Universe's oldest galaxy discovered
This photo may not look like much, but the implications are very important: Scientists using the W.M. Keck Observatory in Hawaii have discovered and imaged the Universe's oldest galaxy thus far.
Given the highly unromantic name EGS8p7, the galaxy formed just less than 600,000 million years after the Big Bang, which occurred a little less than 14 billion years ago.
More important than the photo is how they discovered EGS8p7. Using Keck Observatory's powerful infrared spectrograph, called MOSFIRE, the team dated the galaxy by detecting a signature of hot hydrogen gas heated by strong ultraviolet emission from newly born stars. Although this is a frequently detected signature in galaxies close to Earth, the detection of what's called Lyman-alpha emission at such a great distance is unexpected, as it is easily absorbed by the numerous hydrogen atoms thought to dominate the space between galaxies at the dawn of the Universe. The result gives new insight into "cosmic reionization," the process by which dark clouds of hydrogen were split into their constituent protons and electrons by the first generation of galaxies. Put simply, this gives us important insight into how the very first stars in the Universe formed after the Big Bang.
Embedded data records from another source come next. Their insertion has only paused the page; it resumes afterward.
/-- The domain phase link (R135 to R139). -/
structure Plink where
  /-- Ticks of the last mark per slot and of the last second mark; none before the first. -/
  marks : Tbl (Option Nat) := []
  wallMark : Option Nat := none
  /-- Count and state last received per slot. -/
  counts : Tbl (Option (Nat × Nat)) := []
  wallFrame : Nat := 0
  /-- Data bits received of the frame under way, first bit first (R136); bits are skipped until the
  next second mark once a pulse or a type byte was not recognised. -/
  rxBits : List Bool := []
  rxSkip : Bool := false
  /-- Ticks of the last mark emitted on `PLINK_OUT` per slot and of the last second mark (R137, R138). -/
  outMarks : Tbl (Option Nat) := []
  outWall : Option Nat := none
  /-- Frames `LINK_TRANSMIT` has sent, bytes with their CRC-8, and the pulses of their cells: tick of the
  rising edge and width in ns (MODEL: the last burst only). -/
  sent : List (List Byte) := []
  cells : List (Nat × Nat) := []
  deriving DecidableEq, Repr

/-- Chicory. -/
structure Chicory where
  angs : Tbl Ang := []
  wall : Wall := {}
  phos : Tbl PhaseOut := []
  psyncs : Tbl PhaseOut := []
  pcaps : Tbl Pcap := []
  plink : Plink := {}
  /-- Wall time of the last periodic anchor of each time base, in 30 s units (R125). -/
  anchorAt : Tbl Nat := []
  deriving DecidableEq, Repr

/-! ## Ports, power and cable negotiation (chapters 5, 10, 11) -/

/-- The USB side of a port (R141 to R172). -/
structure PortUsb where
  /-- `PORTnn_STAT.STATE` code (R146). -/
  st : Nat := 0
  /-- 0 none, 1 low, 2 full, 3 high (R144). -/
  speed : Nat := 0
  /-- True is TRANSPARENT. -/
  transparent : Bool := false
  /-- `CAUSE` of the last entry to `OFF` or `ERROR`. -/
  cause : Nat := 0
  ccAtt : Bool := false
  /-- `EN_STAT` of the front end: runs (R35, R172); it stops once the transaction on the wire has ended. -/
  running : Bool := false
  stopping : Bool := false
  /-- Pull-up present: 0 none, 1 on `DP`, 2 on `DM`. -/
  pull : Nat := 0
  /-- A connect is being debounced since this tick (R143). -/
  debounce : Option Nat := none
  /-- A reset is driven: low-speed pull-up at its start; who asked (1 attach, 2 host, 3 command,
  4 surge, 5 babble, 6 mode change). -/
  resetting : Option Nat := none
  resetAt : Nat := 0
  /-- Inside a resume window: 1 driving K, 2 resume recovery (R163). -/
  resuming : Nat := 0
  remoteWake : Bool := false
  /-- Suspended selectively, not by the hub function's global suspend (R161, R162). -/
  selSusp : Bool := false
  /-- Suspended by its group's power domain on its way out of ON (R458). -/
  domSusp : Bool := false
  /-- A surge holds the bus idle since this tick (R167), and the first signature of the run. -/
  surgeAt : Option Nat := none
  /-- Ticks of the recoveries of the last second, newest first, at most 8 (R169). -/
  recoveries : List Nat := []
  /-- A first babble since this tick (R170), and the tick of its reset. -/
  babbleAt : Option Nat := none
  babbleReset : Option Nat := none
  /-- Running totals since chip reset (R289): surges, surge resets, disconnects, chirp failures. -/
  totSurges : Nat := 0
  totSurgeResets : Nat := 0
  totDisc : Nat := 0
  totChirp : Nat := 0
  totReplug : Nat := 0
  /-- Hub-class side of a transparent port (R154): change bits connection 1, enable 2, suspend 4,
  over-current 8, reset 16; `PORT_POWER` cleared (R159); indicator selector; test selector. -/
  changes : Nat := 0
  hostOff : Bool := false
  /-- R158: a report of the connection waits for the hub function's configuration. -/
  reportOnConfig : Bool := false
  /-- The upstream host cleared `PORT_ENABLE` (R146). -/
  indicator : Nat := 0
  testSel : Nat := 0
  overCurrent : Bool := false
  /-- Embedded host: enumerated since the last reset (R174, R184). -/
  enumerated : Bool := false
  /-- Failed enumeration attempts by the device's path (R175); addresses of devices refused, with their paths
  (R178); external-hub ports disabled after a third failure (R175). A path is the tier-1 hub port × 256 + the
  tier-2 hub port. -/
  enumTries : Tbl Nat := []
  heldAddrs : List (Nat × Nat) := []
  hubOff : List Nat := []
  /-- (Micro)frame number of the last SOF, its tick by the exact period, and whether one waits for the transaction
  on the wire (R219). -/
  sofs : Nat := 0
  sofAt : Nat := 0
  sofPend : Bool := false
  deriving DecidableEq, Repr

/-- The power path of a port (R308 to R336). -/
structure PortPower where
  /-- 0 none, 1 GL, 2 GH, 3 transition. -/
  path : Nat := 0
  /-- Transition target: 1 to `RAIL_LO`, 2 to `RAIL_HI`. -/
  toward : Nat := 0
  pgood : Bool := false
  limiting : Bool := false
  rampAt : Nat := 0
  /-- 0 none, 1 `LATCHED_OFF`, 2 `STUCK_ON` (R323). -/
  latch : Nat := 0
  /-- Latched by Campion's `PORT_SAFE` (R431). -/
  safeLatch : Bool := false
  /-- Cool-down timer: the tick at which it expires (R320, R322). -/
  coolUntil : Option Nat := none
  held : Bool := false
  tripCause : Nat := 0
  ladder : Nat := 0
  replugs : Nat := 0
  /-- Latest samples: signed mA, mV; last measured drop. -/
  mA : Int := 0
  voMv : Nat := 0
  drop : Nat := 0
  /-- Breaker accumulators A_0 to A_7 in eighths of 10 µs. -/
  acc : Tbl Nat := []
  /-- Grant in 0.1 W, and the rail it is held against: 1 low, 2 high (R329). -/
  grant : Nat := 0
  grantRail : Nat := 1
  /-- Waiting for a grant since (request ordinal, R330). -/
  waiting : Option Nat := none
  /-- Booked stagger slot: the tick it starts, and the rail it occupies (R332). -/
  booked : Option (Nat × Nat) := none
  /-- Shed (R334); power removed for a rail (R307): rail number. -/
  shed : Bool := false
  railLost : Nat := 0
  /-- Power removed by `GROUP_SAFE` or warden mode: returns as those rules say. -/
  groupOff : Bool := false
  /-- Tick since which power-good has stood without a trip (R321). -/
  goodSince : Option Nat := none
  /-- Curve and limits loaded by `pwr.curve` through shadow registers take effect at once; the
  inrush fields at the next ramp. Inrush and timer in force for the present ramp. -/
  rampInrush : Nat := 20
  rampTimer : Nat := 20
  /-- Last dry moisture reading (tick), for R322. -/
  dryAt : Option Nat := none
  deriving DecidableEq, Repr

/-- MODEL. The last message the hub sent to a port's partner. -/
inductive PdSent where
  | nothing | sourceCapabilities | accept | reject | wait | psRdy | softReset | hardReset
  | notSupported | request | prSwap | sinkCapabilities | getSinkCap | discoverIdentity | enterMode
  | exitMode | vdmAck | vdmNak
  deriving DecidableEq, Repr

/-- A port's negotiation and alternate mode (R340 to R367). -/
structure PortPd where
  /-- 0 none, 1 Type-C only, 2 explicit. -/
  contract : Nat := 0
  pos : Nat := 0
  rev : Nat := 3
  /-- Power role: true is sink. -/
  sink : Bool := false
  mv : Nat := 0
  mA : Nat := 0
  /-- The PD step of R142 has ended. -/
  done : Bool := false
  /-- A partner answered `GoodCRC` on this attach. -/
  partner : Bool := false
  /-- Unanswered sends, rejects, and offers made in fallback (R346, R348, R349). -/
  sends : Nat := 0
  rejects : Nat := 0
  reoffers : Nat := 0
  /-- New capabilities wait to be offered under the contract (R345). -/
  reoffer : Bool := false
  fallbackReason : Nat := 0
  /-- Offered ceilings, 10 mA units, of objects 1 and 2; 0 where not offered. -/
  offer1 : Nat := 0
  offer2 : Nat := 0
  /-- What the port waits for: 0 nothing, 1 `GoodCRC`, 2 `Request`, 3 `Accept` of Soft_Reset,
  4 transition end (`PS_RDY` due), 5 swap answer, 6 Enter Mode answer, 7 Exit Mode answer,
  8 the source's `PS_RDY` (sink). -/
  await : Nat := 0
  /-- An atomic message sequence runs (R342). -/
  atomic : Bool := false
  capMismatch : Bool := false
  hrst : Nat := 0
  explicitAt : Nat := 0
  /-- Hard-reset power cycle under way (R350), and the tick VO fell. -/
  cycling : Bool := false
  /-- The contract accepted and not yet explicit: position, mV, mA. -/
  newPos : Nat := 0
  newMv : Nat := 0
  newMa : Nat := 0
  /-- `pd.caps` (R293): offer object 2; maximum mA. -/
  offerHi : Bool := true
  maxMa : Nat := 3000
  frsArm : Bool := false
  /-- Partner's sink capabilities show a fast-role-swap current (R357). -/
  frsPartner : Bool := false
  frsEnabled : Bool := false
  /-- 0 source, 1 sink after a fast swap. -/
  frsDone : Bool := false
  swapping : Bool := false
  /-- Moisture: threshold kΩ, interval s, consecutive dry and in-service wet readings. -/
  threshold : Nat := 200
  interval : Nat := 30
  dry : Nat := 0
  wetRun : Nat := 0
  wetNow : Bool := false
  readAt : Nat := 0
  /-- The power-up order stands at its moisture check (R20). -/
  check : Bool := false
  /-- SBU position: 0 `OPEN`, 1 `MOIST`, 2 `PSYNC`, 3 `CANB`. -/
  sbu : Nat := 0
  flipped : Bool := false
  /-- Alternate mode held: 0 none; being entered; named by the profile; as trunk end. -/
  mode : Nat := 0
  entering : Nat := 0
  enterTries : Nat := 0
  /-- The mode to enter once the present one is left (R360). -/
  nextMode : Nat := 0
  profileMode : Nat := 0
  trunkEnd : Bool := false
  /-- Mode VDOs the partner listed (R360). -/
  vdo1 : Option Nat := none
  vdo2 : Option Nat := none
  /-- Tick of the last message that awaits an answer; tick before which no `Source_Capabilities` is
  sent (R346, R348); tick at which VO fell in a hard-reset cycle (R350). -/
  sentAt : Nat := 0
  sendAt : Nat := 0
  fellAt : Nat := 0
  /-- Discovery follows the contract (R360); `Get_Sink_Cap` awaits its answer (R357); a surge ended
  the sequence and Soft_Reset is due (R348). -/
  discover : Bool := false
  wantSink : Bool := false
  surgeSoft : Bool := false
  /-- MODEL. The last message sent, and its data objects. -/
  sent : PdSent := .nothing
  sentObjs : List Nat := []
  deriving DecidableEq, Repr
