-- ==== Sys2Proof/Machine/Effects.lean ====
section
/-!
DEFINITION. The shared effects of the device side: targets of a schedule (R212), halting, closing
and pausing channels (R182, R191, R199 to R204), what ends on a port when its bus, its power or its
contract ends (R146 to R148, R182, R310, R319, R329, R363), and the safety set (R53).
-/

namespace Sys2Proof.Machine

/-! ### Targets -/

/-- The first target angle at or after an angle within one cycle (R212). -/
def SchedSpec.angleFrom (p : SchedSpec) (ang : Nat) : Option Nat :=
  if p.pattern = 1 then (p.angles.take p.count).find? fun a => ang ≤ a
  else if ang ≤ p.start then some p.start
  else if p.step = 0 then none
  else
    let i := (ang - p.start + p.step - 1) / p.step
    if i < p.count then some (p.start + i * p.step) else none

/-- The first target at or after a position of the schedule's time base (R212). -/
def SchedSpec.nextFrom (p : SchedSpec) (pos : Nat) : Nat :=
  if p.tb = 4 then
    let per := max p.period 1
    pos + (p.offset + per - pos % per) % per
  else
    let cyc := pos / 65536
    let div := max p.div 1
    let first := (p.angleFrom 0).getD 0
    let d := (p.cphase + div - cyc % div) % div
    if d = 0 then
      match p.angleFrom (pos % 65536) with
      | some a => cyc * 65536 + a
      | none => (cyc + div) * 65536 + first
    else (cyc + d) * 65536 + first

/-! ### The safety set -/

/-- The safety set is valid (R53). -/
def State.safetyValid (s : State) : Bool :=
  s.flag 0x314 0 && s.hrs.lock0.getLsbD 0 && s.fld 0x30C 2 0 ≤ 5 && s.fld 0x310 7 0 != 0

/-- A safety port: one that `SAFE_GROUP` and `MASK` name (R53). -/
def State.isSafetyPort (s : State) (p : Nat) : Bool :=
  p / 8 == s.fld 0x30C 2 0 && bit (s.fld 0x310 7 0) (p % 8)

/-- A port of the safety set, while it is valid. -/
def State.safetyPort (s : State) (p : Nat) : Bool := s.safetyValid && s.isSafetyPort p

/-- The safety group, while the safety set is valid. -/
def State.safetyGroup (s : State) (g : Nat) : Bool := s.safetyValid && g == s.fld 0x30C 2 0

/-- The group engine is held in reset in the sense of R152. -/
def State.engineHeld (s : State) (g : Nat) : Bool := (s.group g).engine == 2 || (s.group g).engine == 3

/-! ### Channels -/

/-- Open channels on a device (kinds 1 to 5). -/
def State.devSlots (s : State) (id : Nat) : List Nat :=
  (s.chans.filter fun e => e.2.st != 5 && 1 ≤ e.2.kind && e.2.kind ≤ 5 && e.2.dev == id).map (·.1)

/-- Open channels on the devices of a port. -/
def State.portSlots (s : State) (p : Nat) : List Nat :=
  (s.chans.filter fun e => e.2.st != 5 && 1 ≤ e.2.kind && e.2.kind ≤ 5 && e.2.port == p).map (·.1)

/-- A loop test on the port ends early (R509): 1 detach or disconnect, 2 trip or surge, 3 a channel
becoming `ACTIVE`. Its counts come with `LOOP_DONE`. -/
def loopStop (p why : Nat) (s : State) : State :=
  if s.test.loopPort == some p && s.test.loopEnd == 0 then { s with test.loopEnd := why } else s

/-- No channel of a port may become `ACTIVE` (R163): it is suspended, or its resume has not completed. -/
def State.portHeld (s : State) (p : Nat) : Bool :=
  (s.port p).usb.st == 9 || (s.port p).usb.resuming != 0

/-- A channel becomes `ACTIVE` and is served from its next target from now on (R191, R199); on a
suspended port it waits as `OPENING` for the resume to complete (R163). -/
def activate (slot : Nat) (s : State) : State :=
  let held := s.portHeld (s.chan slot).port
  let s := if held then s else loopStop (s.chan slot).port 3 s
  s.modChan slot fun c => { c with
    st := if held then 0 else 1, cause := 0, byStop := false, pausing := false, due := []
    next := if c.periodic then c.sched.nextFrom (s.live c.sched.tb) else c.next }

/-- The channels without targets that waited for a port's resume become `ACTIVE` (R163); those with
targets do so at their next one. -/
def activateHeld (p : Nat) (s : State) : State :=
  (s.portSlots p).foldl (fun s n =>
    if (s.chan n).st == 0 && !(s.chan n).periodic && !(s.chan n).byTxn then activate n s else s) s

/-- A channel halts (R191, R192): a new cause replaces the earlier one, the same cause does
nothing, and a `CLOSING` or `CLOSED` channel does not halt. -/
def haltChan (slot cause : Nat) (s : State) : State :=
  let c := s.chan slot
  if c.st ≤ 2 || (c.st == 3 && c.cause != cause) then
    groupEvent c.grp 6 (le 4 (s.handle slot) ++ [byte cause])
      (s.setChan slot { c with st := 3, cause := cause, due := [], pausing := false })
  else s

/-- A `GONE` entry with no channel left is freed (R182). -/
def freeIfIdle (id : Nat) (s : State) : State :=
  if (s.dev id).used && (s.dev id).gone && (s.devSlots id).isEmpty then
    let s := s.setDev id {}
    { s with sched.freedIds := s.sched.freedIds ++ [id] }
  else s

/-- A channel becomes `CLOSED`: its buffers and slot are released, the poison of their pages with them
(R406), and a slot at generation 16,383 is quarantined (R189, R200). -/
def closeSlot (slot : Nat) (s : State) : State :=
  let c := s.chan slot
  let s := unpoison c (s.setChan slot { gen := c.gen })
  let s := if c.gen == 16383 then
      let q := addSorted slot s.sched.quarantined
      groupEvent c.grp 9 (le 2 slot ++ le 2 q.length) { s with sched.quarantined := q }
    else { s with sched.freed := s.sched.freed ++ [slot] }
  if 1 ≤ c.kind && c.kind ≤ 5 then freeIfIdle c.dev s else s

/-- The record of a closing channel has committed without `STREAM`: the handle is stale (R200). -/
def settleLast (slot : Nat) (s : State) : State :=
  let c := s.chan slot
  match c.lastRec with
  | some r => if c.st == 4 && r.last && !c.stream && c.built.isEmpty then closeSlot slot s else s
  | none => s

/-- The `LAST` record, after every other record of the channel (R200). -/
def emitLast (slot : Nat) (s : State) : State :=
  let c := s.chan slot
  let r : Rec := { last := true, time32 := s.time32, angle := s.angStamp (if c.periodic then c.sched.tb else 4),
                   holdover := c.periodic && s.holdover c.sched.tb }
  let s := s.setChan slot { c with closing := false }
  if c.built.isEmpty then settleLast slot (commitRec slot r 0 s)
  else s.modChan slot fun c => { c with built := c.built ++ [r] }

/-- Discard every undelivered record of a channel but one partly on the transport (R201), and free
its space; the number discarded. -/
def discardRecords (slot : Nat) (s : State) : Nat × State :=
  let h := s.handle slot
  let started := match s.cci.ring with
    | (r, b) :: _ => if r.handle == h && b.length < r.size then some r.seq else none
    | [] => none
  let gone (e : JEnt) : Bool := e.rcd.handle == h && !e.delivered && started != some e.rcd.seq
  let n := (s.journal.area.filter gone).length
  let area := s.journal.area.map fun e => if e.rcd.handle == h then { e with acked := true } else e
  let ring := s.cci.ring.filter fun e => e.1.handle != h || started == some e.1.seq
  let s := { s with journal := Journal.trim { s.journal with area := area.filter fun e => !gone e }
                    cci.ring := ring
                    cci.resend := s.cci.resend.filter fun r => r.handle != h }
  (n, s.rqLevel)

/-- `chan.close` with `ABORT` completes: discard, answer, close (R201). -/
def finishAbort (slot : Nat) (s : State) : State :=
  let (n, s) := discardRecords slot s
  let s := closeSlot slot s
  completeWhere (fun w => w == .closed slot) .ok (le 4 n) s

/-- Pauses whose channels have all stopped complete (R199). -/
def settlePauses (s : State) : State :=
  (List.range 8).foldl (fun s n =>
    match (s.mb n).state, (s.mb n).phase with
    | .posted, .waiting (.paused slots res) =>
      if slots.any fun k => (s.chan k).pausing then s else completeMb n .ok res s
    | _, _ => s) s
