/-- R295 `can.status`. -/
def coreCanStatus (r : Req) (s : State) : CmdRes :=
  let x := s.can (tIndex r.target)
  .query ([byte x.st, byte (min x.tec 255), byte (min x.rxErr 255), 0] ++ le 4 (x.mask [1, 2, 3, 4]) ++
    le 4 (x.mask [2]) ++ le 2 x.rxq0.length ++ le 2 x.rxq1.length ++ le 4 x.txcnt ++ le 4 x.errcnt)

/-- The row of `coreCanStatus`. -/
def execCanStatus (mb : Fin 8) (s : State) : Out := runOp mb 0x0808 coreCanStatus s

/-! ### Errors and bus-off -/

/-- The wind-down script ends (R390, R446) after a step: reason 0 completed, 1 bus-off. Nothing further is sent: a
frame still pending returns as in R390. -/
def scriptEnd (last reason : Nat) (s : State) : State :=
  if s.warden.run == 2 then
    let s := abortBufs 0 4294967295 5 (s.setCan 0 ((s.can 0).stopOnBus 5))
    raiseEvent 81 3 [byte last, byte reason] { s with warden.run := 3, warden.started := false }
  else s

/-- The frame on the bus has ended; a `can.txabort` that named it is answered (R385, R295). -/
def answerAbort (c b : Nat) (sent : Bool) (s : State) : State :=
  (List.range 8).foldl (fun s n =>
    match (s.mb n).state, (s.mb n).phase with
    | .posted, .waiting (.canAbort k gone bb) =>
      if k == c && bb == b then
        completeMb n .ok (if sent then le 4 gone ++ le 4 (2 ^ b) else le 4 (gone ||| 2 ^ b) ++ le 4 0) s
      else s
    | _, _ => s) s

/-- Entry to bus-off (R386). -/
def canBusOff (c : Nat) (s : State) : State :=
  let s := canState c 3 s
  let s := match (s.can c).onBus with
    | some b => answerAbort c b false (txEnd c b 2 1 s)
    | none => s
  let s := abortBufs c 4294967295 4 (s.setFlag (canBase c) 11)
  let s := if c == 0 && s.warden.mode then scriptEnd s.warden.stepIdx 1 s else s
  faultHold (92 + c) s

/-- The error counters take new values (R386); a listen-only controller's do not change (R374). -/
def canCounters (c tec rxErr : Nat) (s : State) : State :=
  let x := s.can c
  if s.canListen c || !(x.st == 1 || x.st == 2) then s
  else
    let s := s.setCan c { x with tec := tec, rxErr := rxErr }
    if 255 < tec then canBusOff c s
    else canState c (if 128 ≤ tec || 128 ≤ rxErr then 2 else 1) s

/-- An error frame is seen: `ERRCNT` and `LAST_ERR` (R393). -/
def canError (c : Nat) (kind : Fin 6) (s : State) : State :=
  let x := s.can c
  s.setCan c { x with errcnt := (x.errcnt + 1) % 4294967296, lastErr := kind + 1 }

/-- The controller is enabled, not bus-off and not in the safe state. -/
def State.canUp (s : State) (c : Nat) : Bool :=
  let x := s.can c
  !s.warden.safe && x.running && (x.st == 1 || x.st == 2)

/-- The controller takes part on the bus (R369). -/
def State.canLive (s : State) (c : Nat) : Bool := s.canUp c && (s.can c).joinAt ≤ s.tick
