-- ==== Sys2Proof/Machine/Devices.lean ====
section
/-!
DEFINITION. Enumeration and the device table (R174 to R185), the domain (R205 to R209, R298), and the
flush of a Cowslip queue (R87, R95, R209).
-/

namespace Sys2Proof.Machine

/-! ### The device table -/

/-- The CRC-32 of a serial string, 0 where there is none (R177). -/
def serialCrc (d : DevDesc) : Nat :=
  match d.serial with
  | some l => crc32 l
  | none => 0

/-- Same path (R177). -/
def samePath (p : Nat) (d : DevDesc) (e : Device) : Bool :=
  e.used && e.port == p && e.desc.hub1 == d.hub1 && e.desc.hub2 == d.hub2

/-- Same identity, the path included (R177). -/
def sameIdentity (p : Nat) (d : DevDesc) (e : Device) : Bool :=
  samePath p d e && e.desc.vid == d.vid && e.desc.pid == d.pid && e.desc.bcd == d.bcd &&
    e.serialCrc == serialCrc d

/-- An Otind chip (chapter 6, joining a domain). -/
def isOtind (d : DevDesc) : Bool := d.vid == 0x3A5E && (d.pid == 0x0480 || d.pid == 0x0160)

/-- The descriptors are invalid (R178, reason 4). -/
def badDescriptors (d : DevDesc) : Bool :=
  u8 d.devDesc 0 != 18 || u8 d.devDesc 1 != 1 || d.devDesc.length != 18 || u8 d.cfgDesc 0 != 9 ||
    u8 d.cfgDesc 1 != 2 || u16 d.cfgDesc 2 != d.cfgDesc.length || 1024 < u16 d.cfgDesc 2

/-- Chips of the domain as the root knows them. -/
def State.chipsKnown (s : State) : Nat := 1 + (s.domain.children.filter fun e => e.2.known).length

/-- Why an Otind chip seen at enumeration cannot join (R205), by the codes of EV115; 0 where it may. `back`: it
returns to an entry whose chip has its number already. -/
def joinBar (back : Bool) (d : DevDesc) (s : State) : Nat :=
  if !d.hostUsb || d.speed != 3 || d.tier != 1 then 4
  else if 2 ≤ s.domain.tier then 1
  else if 64 ≤ s.chipsKnown && !back then 2
  else 0

/-- The entry a device on a path returns to has a child chip's number. -/
def State.childBack (s : State) (p : Nat) (d : DevDesc) : Bool :=
  s.devices.any fun e => sameIdentity p d e.2 && e.2.child.isSome

/-- The reason for which a device is refused (R178), 0 where it is admitted. -/
def refusalOf (p : Nat) (d : DevDesc) (s : State) : Nat :=
  let pol := Tbl.getD 0 s.policies p
  if badDescriptors d then 4
  else if 3 < d.tier || (d.tier == 3 && d.isHub) then 3
  else if isOtind d && joinBar (s.childBack p d) d s != 0 then 5
  else if pol == 2 || (pol == 1 && (s.ruleFor p d).isNone) then 2
  else if 256 ≤ s.sched.usedIds && s.sched.freedIds.isEmpty then 1
  else 0

/-- The lowest free USB address of a segment (R174). -/
def State.nextAddr (s : State) (p : Nat) : Nat :=
  let used := ((s.portDevs p).filter fun id => !(s.dev id).gone).map (fun id => (s.dev id).addr) ++
    (s.port p).usb.heldAddrs.map (·.2)
  ((List.range 128).find? fun n => n != 0 && !used.contains n).getD 0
Because the discovery of such an early source with powerful Lyman-alpha emission is somewhat unexpected, it provides new insight into the manner by which galaxies contributed to the process of reionization.
"In some respects, the period of cosmic reionization is the final missing piece in our overall understanding of the evolution of the Universe," said California Institute of Technology (Caltech) astronomer Adi Zitrin, lead author of the discovery paper. "In addition to pushing back the frontier to a time when the Universe was only 600 million years old, what is exciting about the present discovery is that the study of sources such as EGSY8p7 will offer new insight into how this process occurred."
Every few years, it seems that another group of astronomers pushes the envelope farther and farther back. It'll be interesting to see how much farther back they go in the years ahead!